Besides affinity, adopting a nickname may offer other professional perks too. “If you want to go into sales or politics, nicknames are tools that can help you seem friendly and approachable,” says Wattenberg. (Just compare a lovable Bill Clinton to a stern Stephen Harper.)
When a short form just won’t work—for example, if you were to call me Rosie, my mother might poison your tea—Wattenberg recommends styling your name to suit yourself. “People should wait long enough to find out who they become,” she says, “but they should also feel free to change their names.”

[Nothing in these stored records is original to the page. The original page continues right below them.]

/-- States and operands that meet the hypotheses of `RepairCommandsComplete`, clause by clause. -/
theorem witness_RepairCommandsComplete :
    (∃ (s : State) (lb : Nat) (part : List Byte), Started s lb 0x0601 ∧ argOf s lb 0x0601 0 ≤ (reportBytes s).length ∧ part = ((reportBytes s).drop (argOf s lb 0x0601 0)).take 2026)
    ∧ (∃ (s : State) (lb : Nat) (recs : List JRec) (d : List Byte), Started s lb 0x0602 ∧ oldestRecord s.post.journal ≤ argOf s lb 0x0602 1 ∧ argOf s lb 0x0602 1 ≤ s.post.journal.next ∧ (recs = (s.post.journal.recs.filter fun r => decide (argOf s lb 0x0602 1 ≤ r.index)).take (argOf s lb 0x0602 0)) ∧ (d = pack [u8 recs.length, u64 (match recs.getLast? with | some r => r.index + 1 | none => argOf s lb 0x0602 1)] ++ recs.flatMap recordBytes) ∧ argOf s lb 0x0602 0 ≤ 31)
    ∧ (∃ (s : State) (lb : Nat), Started s lb 0x0603)
    ∧ (∃ (s : State) (lb : Nat), Started s lb 0x0604 ∧ argOf s lb 0x0604 0 = 0 ∧ argOf s lb 0x0604 2 + argOf s lb 0x0604 1 ≤ s.post.entries.length ∧ argOf s lb 0x0604 1 ≤ 250)
    ∧ (∃ (s : State) (lb : Nat), Started s lb 0x0604 ∧ argOf s lb 0x0604 0 = 1 ∧ s.post.entries.length < mapLimit)
    ∧ (∃ (s : State) (lb : Nat), Started s lb 0x0604 ∧ argOf s lb 0x0604 0 = 2 ∧ s.post.entries.contains (BitVec.ofNat 64 (argOf s lb 0x0604 3)) = true)
    ∧ (∃ (s : State) (lb f k : Nat), Started s lb 0x0605 ∧ f = argOf s lb 0x0605 0 ∧ k = argOf s lb 0x0605 1 ∧ spareFree s f k = true)
    ∧ (∃ (s : State) (lb f : Nat), Started s lb 0x0606 ∧ f = argOf s lb 0x0606 0 ∧ (dieOf s f).fenced = false)
    ∧ (∃ (s : State) (lb f : Nat) (o : TestOutcome), Started s lb 0x0607 ∧ f = argOf s lb 0x0607 0 ∧ (dieOf s f).fenced = true ∧ ((dieNeighbours f).any (dieUp s)) = true ∧ (∀ m, o ≠ .failed m))
    ∧ (∃ (s : State) (lb f : Nat) (o : TestOutcome), Started s lb 0x0607 ∧ f = argOf s lb 0x0607 0 ∧ (dieOf s f).fenced = true ∧ (((dieNeighbours f).any (dieUp s)) = false ∨ ∃ m, o = .failed m))
    ∧ (∃ (s : State) (lb last : Nat) (c : Nat → Nat), Started s lb 0x0608 ∧ (counterGroup s (argOf s lb 0x0608 0)).map Prod.fst = some last ∧ ((counterGroup s (argOf s lb 0x0608 0)).map (fun g => (List.range (argOf s lb 0x0608 2)).map fun i => g.2 (argOf s lb 0x0608 1 + i)) = some ((List.range (argOf s lb 0x0608 2)).map fun i => c (argOf s lb 0x0608 1 + i))) ∧ argOf s lb 0x0608 1 + argOf s lb 0x0608 2 ≤ last + 1 ∧ argOf s lb 0x0608 2 ≤ 250)
    ∧ (∃ (s : State) (lb : Nat), Started s lb 0x0609 ∧ s.power.boot = .serving) :=
  ⟨⟨cmdAt 0 0x0601 (leBytes 4 0) serving, 0, _, by decide, Nat.zero_le _, rfl⟩,
   ⟨cmdAt 0 0x0602 ([31] ++ leBytes 15 0) serving, 0, _, _, by decide, by decide, by decide, rfl, rfl, by decide⟩,
   ⟨cmdAt 0 0x0603 [65, 66] serving, 0, by decide +kernel⟩,
   ⟨cmdAt 0 0x0604 (leBytes 16 0) serving, 0, by decide +kernel⟩,
   ⟨cmdAt 0 0x0604 (leBytes 8 1 ++ leBytes 8 77) serving, 0, by decide +kernel⟩,
   ⟨onPost (fun p => { p with entries := [77] }) (cmdAt 0 0x0604 (leBytes 8 2 ++ leBytes 8 77) serving), 0, by decide +kernel⟩,
   ⟨cmdAt 0 0x0605 [83, 0, 0x3E, 1] serving, 0, 83, 318, by decide +kernel⟩,
   ⟨cmdAt 0 0x0606 [83] serving, 0, 83, by decide +kernel⟩,
   ⟨cmdAt 0 0x0607 [83] (onDie 83 (fun x => { x with fenced := true }) serving), 0, 83, .pass, by decide +kernel, by decide +kernel, by decide +kernel, by decide +kernel, fun _ h => nomatch h⟩,
   ⟨cmdAt 0 0x0607 [83] (onDie 83 (fun x => { x with fenced := true }) serving), 0, 83, .failed true, by decide +kernel, by decide +kernel, by decide +kernel, .inr ⟨_, rfl⟩⟩,
   ⟨cmdAt 0 0x0608 [0, 9, 0, 0, 4, 0, 0, 0] serving, 0, 3, fun _ => 0, by decide +kernel⟩,
   ⟨cmdAt 0 0x0609 [] serving, 0, by decide +kernel⟩⟩

/-- States and operands that meet the hypotheses of `FirmwareCommandsComplete`, clause by clause. -/
theorem witness_FirmwareCommandsComplete :
    (∃ (s : State) (lb : Nat), Started s lb 0x0701)
    ∧ (∃ (s : State) (lb tag at_ n : Nat) (c : Ctx), Started s lb 0x0702 ∧ storeHeld s = false ∧ inSafe s = false ∧ tfind s.xlat.ctxs (argOf s lb 0x0702 0) = some c ∧ c.owner = lb ∧ (lbOf s lb).buffer = [] ∧ at_ = argOf s lb 0x0702 2 ∧ 0 < argOf s lb 0x0702 1 ∧ n = pieceLen at_ (argOf s lb 0x0702 1) (fnOf s lb).maxRead ∧ stageBusy s lb = false ∧ canRead s lb = true ∧ tfree (hostPortOf s (lb / 64)).reads 0 16384 = some tag)
    ∧ (∃ (s : State) (lb : Nat), Started s lb 0x0703 ∧ storeHeld s = false)
    ∧ (∃ (s : State) (lb : Nat) (b : List Byte), Started s lb 0x0704 ∧ argOf s lb 0x0704 0 = 0 ∧ storeHeld s = false ∧ verifiedImage s = some b)
    ∧ (∃ (s : State) (lb : Nat) (b : List Byte), Started s lb 0x0704 ∧ argOf s lb 0x0704 0 = 0 ∧ storeHeld s = false ∧ verifiedImage s = some b)
    ∧ (∃ (s : State) (lb : Nat) (b : List Byte), Started s lb 0x0704 ∧ argOf s lb 0x0704 0 = 1 ∧ storeHeld s = false ∧ verifiedImage s = some b ∧ inSafe s = false ∧ s.post.standby = true ∧ s.post.onE8 = false ∧ handoverReady s (some lb) = true)
    ∧ (∃ (s : State) (lb e : Nat), Started s lb 0x0705 ∧ e = argOf s lb 0x0705 0 ∧ edgeWorks s e = true)
    ∧ (∃ (s : State) (lb : Nat), Started s lb 0x0706 ∧ s.post.standby = true ∧ handoverReady s (some lb) = true)
    ∧ (∃ (s : State), postUp s = true)
    ∧ (∃ (s : State), postUp s = true ∧ s.post.onE8 = false ∧ s.post.standby = true)
    ∧ (∃ (s : State), s.post.onE8 = true ∧ s.post.e0Fenced = true ∧ s.post.restartTried = false ∧ edgeWorks s 0 = true)
    ∧ (∃ (s : State), s.post.standby = true) :=
  ⟨⟨cmdAt 0 0x0701 [] serving, 0, by decide +kernel⟩,
   ⟨cmdAt 0 0x0702 (leBytes 4 0 ++ leBytes 4 64 ++ leBytes 8 4096) (onXlat (fun x => { x with ctxs := [(0, {})] }) (onFn 0 (fun f => { f with busMaster := true }) (hostUp serving))), 0, 0, 4096, 64, {}, by decide +kernel⟩,
   ⟨cmdAt 0 0x0703 [] serving, 0, by decide +kernel⟩,
   ⟨onPost (fun p => { p with fw := [(1, { state := 2 }), (3, { state := 2 })] }) (cmdAt 0 0x0704 [0] serving), 0, [], by decide +kernel⟩,
   ⟨onPost (fun p => { p with fw := [(1, { state := 2 }), (3, { state := 2 })] }) (cmdAt 0 0x0704 [0] serving), 0, [], by decide +kernel⟩,
   ⟨onPost (fun p => { p with standby := true, fw := [(1, { state := 2 }), (3, { state := 2 })] }) (cmdAt 0 0x0704 [1] serving), 0, [], by decide +kernel⟩,
   ⟨cmdAt 0 0x0705 [15] serving, 0, 15, by decide +kernel⟩,
   ⟨onPost (fun p => { p with standby := true }) (cmdAt 0 0x0706 [] serving), 0, by decide +kernel⟩,
   ⟨serving, by decide +kernel⟩,
   ⟨onPost (fun p => { p with standby := true }) serving, by decide +kernel⟩,
   ⟨onPost (fun p => { p with onE8 := true, e0Fenced := true }) serving, by decide +kernel⟩,
   ⟨onPost (fun p => { p with standby := true }) serving, by decide +kernel⟩⟩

No one agrees more than Mumbaibased Indian numerologist Sanjay B. Jumaani. “Our name is our identity,” he says. “It carries weight and influence.” Jumaani practises a 5,000-yearold “mystic science” that aligns your name with the planets to immediately change your destiny. He is also his own success story: After 17 years of struggling to make ends meet, Jumaani added an extra “A” and his middle initial to his name to balance his numerology reading to 3—a number ruled by Jupiter, the planet of wealth. Within six months, he says, business skyrocketed. (Think a single vowel doesn’t matter? Just ask Barbra Streisand. Rumour has it that, on the advice of a numerologist, she dropped the second “a” in Barbara before she released her first album.)
Now India’s most popular numerologist, Jumaani works closely with Bollywood stars and corporations to match names with numbers that are associated with business and personal success (1, 3, 5 and 6). Eight of the 10 top-earning brands in the world (including Google, Coca-Cola and Wal-Mart) carry Jumaani’s powerful numbers, as do all of the world’s richest men. (My own reading was also a 3, making me equal parts skeptical and relieved, but Jumaani advised me not to quit my day job. “Success is a blend of good fortune and hard work,” he says.)
Imagined riches aside, would I still be me if my parents had picked an alternative name? Like most people, I’ll stick with what I’ve got. It’s familiar and easy to spell, and no Rosemarys are managed by Disney Studios. At least not yet, explains Wattenberg. “‘Rosemary’ is poised for a style comeback,” she says. “You have a name on the cusp.”